As John Battelle points out here, over the past few years Google has added YouTube, Google News, Google Maps and Knol…all destinations and all falling into the category of “informational” searches. Google is becoming a destination just like Yahoo. They are a media company and want to keep their users attention in order to increase ad revenue. Knol is a perfect example…Wikipedia is hugely successful…Google is not content with capturing the search revenue generated by simply sending users to WikiPedia. My guess is that most searches that end up at Wikipedia are informational searches, so these searches are not as profitable for Google. By creating its own version of WikiPedia, Google can keep this traffic and monetize it beyond the search results page, or the “second click” as John Battelle refers to it (and my guess is with CPM ads).

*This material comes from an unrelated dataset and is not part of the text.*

-- ==== Sys2Proof/Machine/Dispatch.lean ====
section
/-! DEFINITION. The dispatch: one arm per constructor of Instr, each a direct call of its meaning. -/

namespace Sys2Proof.Machine

open Sys2Proof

Universal search is, in theory, better for the user if they find their answer faster. However, if Universal search places preferential treatment for Google content that may be inferior (Knol, Google Finance) to the content on other sites (Wikipedia, Yahoo Finance), then the user ultimately loses. This also sets search back ten years when “sponsored” search results where always at the top of search results and users where uncertain if they were clicking on a link because it was the best result or because that publisher paid for placement. Part of why Google beat all the other search engines was because they clearly delineated between organic and paid results. Google is becoming its own sponsored result and walking a fine line with objectivity in its results.